A Dichotomous Era

Ahh, the Victorians, such a dichotomous group of people. They wanted to raise money for the poor but only if they didn’t have to see them; they would have spouses and children while walking down the block to have a dalliance or two (sometimes with someone of the same gender *gasp*). Many Victorians even had double lives – The Picture of Dorian Gray exemplifies this quite well. They wanted to have their cake and eat it too, but only if it was behind closed doors.

Yet, many double standards for women still exist because of this group of people. A weeping woman is a monster. So too is a fat woman, a horny woman, a woman shrieking with laughter. Women who are one or more of these things have heard, or perhaps simply intuited, that we are repugnantly excessive, that we have taken illicit liberties to live with abandon. It is the age-old problem women face, they can either be the angel or the monster, Mary or Eve, the madwoman in the attic or Jane Eyre.

Too Much: How Victorian Constraints Still Bind Women Today is a critical cry against white, heteronormative propriety and a culture that prizes only masculine profusion. It encourages women to reconsider the beauty of their excess—emotional, physical, and spiritual—in order to wrest power from these man-made boundaries. An erstwhile Victorian scholar, Rachel Vorona Cote makes parallels between the era’s fixation on women’s “hysterical” behavior and our modern policing of the same; in the space of her writing, you’re as likely to encounter Jane Eyre and Lizzy Bennett as you are Britney Spears and Lana Del Rey. She braids cultural criticism, theory, and storytelling together in her exploration of how culture grinds away our bodies, souls, and sexualities, forcing us into smaller lives than we desire (inside flap summary).

“A fascinating exploration of how literature and pop culture have constructed (and exploded) our expectations of modern womanhood, this book is as gloriously defiant as the women it profiles.” Review by Robin Wasserman

No “Goblin Market” but Still Some Wholesome Fun!

Drawing from letters, contracts, and other archival material, Linda Peterson details the careers of various women authors from the Victorian period. Some adopted the practices of their male counterparts and wrote for periodicals before producing a best-seller; others began in literary partnerships with their husbands and pursued independent careers later in life; and yet others wrote from obscure parsonages or isolated villages, hoping an acclaimed novel might spark a meteoric rise to fame. Peterson considers these women authors’ successes and failures–the critical esteem that led to financial rewards and lasting reputations, as well as the initial successes undermined by publishing trends and pressures.

“For the case studies, I have chosen six women of letters whose careers reveal new possibilities for the professional woman author and whose commentaries on their literary lives reveal the obstacles they faced and the strategies by which they succeeded (partially, if not wholly). All professionally innovative, these women took different approaches to authorship — approaches determined in part by their historical moment, in part thrust upon them by the demands of the marketplace, in part adopted as expressions of highly personal values and contingencies.

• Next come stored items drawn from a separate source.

-- ==== Sys2Proof/Machine/Events.lean ====
section
/-! DEFINITION. Events of threads, tasks, the scheduler, the latency cores and the fault machinery (R57 to R61, R69, R169 to
R178, R423, R424, R429 to R432, R461). -/

namespace Sys2Proof.Machine

/-! ## Parked threads (R69, R80) -/

/-- Whether what a thread waits for holds. The conditions that another event completes by itself are not tested here. A saved
task keeps its rings in its image (R62, R102). -/
def State.condMet (s : State) (t : Thread) : Cond → Bool
  | .future va _ =>
    match s.key t.ctx va .read with
    | .ok key => s.futureState key != 0
    | .error _ => false
  | .bit va n =>
    match s.key t.ctx va .read with
    | .ok key => (s.num key 8).testBit n
    | .error _ => false
  | .barrier va gen =>
    match s.key t.ctx va .read with
    | .ok key => BitVec.ofNat 32 (s.num (key + 8) 4) != gen
    | .error _ => false
  | .ring n =>
    match t.place.coreIdx? with
    | some k => decide (0 < (s.ring k n).filled)
    | none => (s.task? t.task).any fun k => k.image.rings.any fun r => r.1 == n && decide (0 < r.2.filled)
  | .tag g m => decide (s.tagCount t.tid g ≤ m)
  | .copies => !(t.pend.any (!·.known)) && !(s.ldas.any fun l => l.tid == t.tid && l.failed.isNone)
  | .bind | .meet | .refused _ | .shipRun | .unit _ => false

/-- Whether an instruction that parks for a condition is complete when it holds. -/
def Cond.completes : Cond → Bool
  | .bit .. | .barrier .. => true
  | _ => false

/-- A thread whose condition holds waits for its fragment no longer (R47). -/
def State.wakeThread (s : State) (tid : Nat) : State :=
  match s.thread? tid with
  | none => s
  | some t =>
    match t.status with
    | .parked c => if s.condMet t c then s.condDone tid c.completes else s
    | _ => s

/-- THREAD_WAKE (R47, R69, R80): the conditions of an agent's parked threads are tested, and it goes on once all of them
hold. -/
def execThreadWake (a : Actor) (s : State) : Out := .next ((s.actorTids a).foldl State.wakeThread s)

/-- Whether a thread's WAIT has reached its deadline with its future EMPTY (R68, R69). -/
def State.waitExpired (s : State) (t : Thread) : Bool :=
  match t.status with
  | .parked (.future va (some limit)) => decide (limit ≤ s.elapsed) && !s.condMet t (.future va none)
  | _ => false

/-- WAIT_TIMEOUT (R68, R69): the threads of an agent whose deadline has passed evaluate their WAIT again. -/
def execWaitTimeout (a : Actor) (s : State) : Out :=
  let tids := (s.actorTids a).filter fun i => (s.thread? i).any s.waitExpired
  .next (tids.foldl (fun s i => s.condDone i false) (s.updThreads tids fun t => { t with timedOut := true }))

/-! ## Admission (R57 to R61, R431, R461) -/

/-- The context that a core runs: the one whose core set holds it. -/
def State.coreCtx (s : State) (k : Nat) : Option Nat :=
  (s.ctxs.find? fun p => p.2.any fun x => x.cores.contains k).map (·.1)

/-- Whether a core admits tasks: it belongs to a context and PREEMPT has not stopped it (R429). -/
def State.admits (s : State) (k : Nat) : Bool := (s.coreCtx k).isSome && !(s.core k).stopping

/-- The record that keeps a core in held admission (R58). -/
def State.heldRecord (s : State) (k : Nat) : Option QRec := (s.core k).queue.find? (·.heldAt.isSome)

/-- One entry of the pool placed on a core, if it fits. -/
def State.placeEntry (s : State) (k : Nat) : PoolEnt → Option State
  | .task id => s.placeSaved id k
  | .record r =>
    match placeThreads (s.windows (k / 64) (k % 64)) r.hdr with
    | some slots => s.startFrom .pool r k slots false 0 []
    | none => none

/-- The oldest entry of the runnable pool that fits a core of the context (R431, R461). -/
def State.placePool (s : State) (k : Nat) : Option State :=
  if !s.admits k || (s.heldRecord k).isSome then none
  else
    match (s.coreCtx k).bind s.ctx? with
    | none => none
    | some x => x.pool.findSome? (s.placeEntry k)

/-- A record of a core's queue started, if it fits: it is no longer passed over. -/
def State.startQueued (s : State) (k : Nat) (r : QRec) : Option State :=
  match placeThreads (s.windows (k / 64) (k % 64)) r.hdr with
  | none => none
  | some slots =>
    (s.startFrom (.queue k) r k slots false 0 []).map fun s =>
      s.setRecord (.queue k) r.ctx r.num fun r => some { r with passed := none, heldAt := none }

/-- A record that did not fit has been passed over (R58, log 15). -/
def State.passOver (s : State) (k : Nat) (r : QRec) : State :=
  s.setRecord (.queue k) r.ctx r.num fun r => some { r with passed := r.passed.or (some s.elapsed) }

/-- The first of a list of records that fits is started; those before it are passed over. -/
def State.admitFrom (s : State) (k : Nat) : List QRec → State
  | [] => s
  | r :: l =>
    match s.startQueued k r with
    | some s => s
    | none => (s.passOver k r).admitFrom k l

/-- TASK_ADMIT (R58): the runnable pool first (R431), then the first of the 8 records nearest the head that fits, or the
held record alone. -/
def execTaskAdmit (die core : Nat) (s : State) : Out :=
  let k := coreIdx die core
  if !s.admits k then .next s
  else
    match s.placePool k with
    | some s => .next s
    | none =>
      match s.heldRecord k with
      | some r => .next ((s.startQueued k r).getD s)
      | none => .next (s.admitFrom k ((s.core k).queue.take 8))

/-- TASK_PLACE (R431): the oldest entry of the runnable pool that the core has room for. -/
def execTaskPlace (die core : Nat) (s : State) : Out := .next ((s.placePool (coreIdx die core)).getD s)

/-- HELD_ADMISSION (R58): a record that has been passed over for 64 µs holds its core. -/
def execHeldAdmission (die core : Nat) (s : State) : Out :=
  let k := coreIdx die core
  let late := fun (r : QRec) => r.passed.any fun t => decide (t + 64000 ≤ s.elapsed)
  match (s.core k).queue.find? late with
  | some r =>
    if (s.heldRecord k).isSome then .next s
    else .next (s.setRecord (.queue k) r.ctx r.num fun r => some { r with heldAt := some s.elapsed })
  | none => .next s

/-- A record dropped: its future CANCELLED with GANG_UNPLACEABLE, and its owned futures without an owner (R61, R65). -/
def State.dropGang (s : State) (k : Nat) (r : QRec) : State :=
  let s := s.setRecord (.queue k) r.ctx r.num fun _ => none
  let s := s.fulfil r.ctx r.fut 3 3 0 0 (k / 64) (k % 64) noOwner
  (s.rewriteOwned r.ctx (r.owned.filter (· != r.fut)) noOwner noOwner (k / 64) (k % 64)).workEnded r.launch

/-- GANG_BOUND_EXPIRY (R61): the held gang record still does not fit at the end of its bound. -/
def execGangBoundExpiry (die core : Nat) (s : State) : Out :=
  let k := coreIdx die core
  match s.heldRecord k with
  | some r =>
    let bound := 1000 * ((s.ctx? r.ctx).map (·.gangb)).getD 0
    if r.kind = .gang ∧ r.heldAt.any (fun t => decide (t + bound ≤ s.elapsed)) ∧ (s.startQueued k r).isNone then
      .next (s.dropGang k r)
    else .next s
  | none => .next s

The case studies do not, as one of my readers noted, ’round up the usual suspects’ (though canonical figures appear frequently in this book); rather, I have focused on women whose literary innovations and public self-constructions are pivotal in the history of authorship. I alternate women whose lives were marked by professional success and literary esteem with lesser-known writers, famous in their day, uncanonical now, but nonetheless representative of important models of nineteenth-century authorship” (Peterson, 6).